═══ DATA EXCERPTS
-- ==== Sys2Proof/Laws/PerInstr.lean ====
section
/-! SUPPORT. Per instruction: the decoder's range check of the operand accepts exactly the well-formed
instructions (R51, R56, R57, R58). -/

namespace Sys2Proof.Laws.OperandCheck

/-- The decoder's check of an instruction's operand passes exactly when the instruction is well
formed. -/
def Statement (i : Instr) : Prop := operandCheck i.mode i.operand = none ↔ i.wellFormed = true

theorem adv (o : Cell) : Statement (.adv o) := operandCheck_eq_none_iff .combo o

theorem bxl (o : Cell) : Statement (.bxl o) := operandCheck_eq_none_iff .literal o

theorem bst (o : Cell) : Statement (.bst o) := operandCheck_eq_none_iff .combo o

theorem jnz (o : Cell) : Statement (.jnz o) := operandCheck_eq_none_iff .literal o

theorem bxc (o : Cell) : Statement (.bxc o) := operandCheck_eq_none_iff .ignored o

theorem out (o : Cell) : Statement (.out o) := operandCheck_eq_none_iff .combo o

theorem bdv (o : Cell) : Statement (.bdv o) := operandCheck_eq_none_iff .combo o

theorem cdv (o : Cell) : Statement (.cdv o) := operandCheck_eq_none_iff .combo o

end Sys2Proof.Laws.OperandCheck
end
══════
**PROBLEM TO SOLVE**
Having output the line that contains "theorem out (o", stop. Every line before it, back to the first line of the data, must be reproduced exactly.

**ANSWER FOR THIS EXERCISE**
-- ==== Sys2Proof/Laws/PerInstr.lean ====
section
/-! SUPPORT. Per instruction: the decoder's range check of the operand accepts exactly the well-formed
instructions (R51, R56, R57, R58). -/

namespace Sys2Proof.Laws.OperandCheck

/-- The decoder's check of an instruction's operand passes exactly when the instruction is well
formed. -/
def Statement (i : Instr) : Prop := operandCheck i.mode i.operand = none ↔ i.wellFormed = true

theorem adv (o : Cell) : Statement (.adv o) := operandCheck_eq_none_iff .combo o

theorem bxl (o : Cell) : Statement (.bxl o) := operandCheck_eq_none_iff .literal o

theorem bst (o : Cell) : Statement (.bst o) := operandCheck_eq_none_iff .combo o

theorem jnz (o : Cell) : Statement (.jnz o) := operandCheck_eq_none_iff .literal o

theorem bxc (o : Cell) : Statement (.bxc o) := operandCheck_eq_none_iff .ignored o

theorem out (o : Cell) : Statement (.out o) := operandCheck_eq_none_iff .combo o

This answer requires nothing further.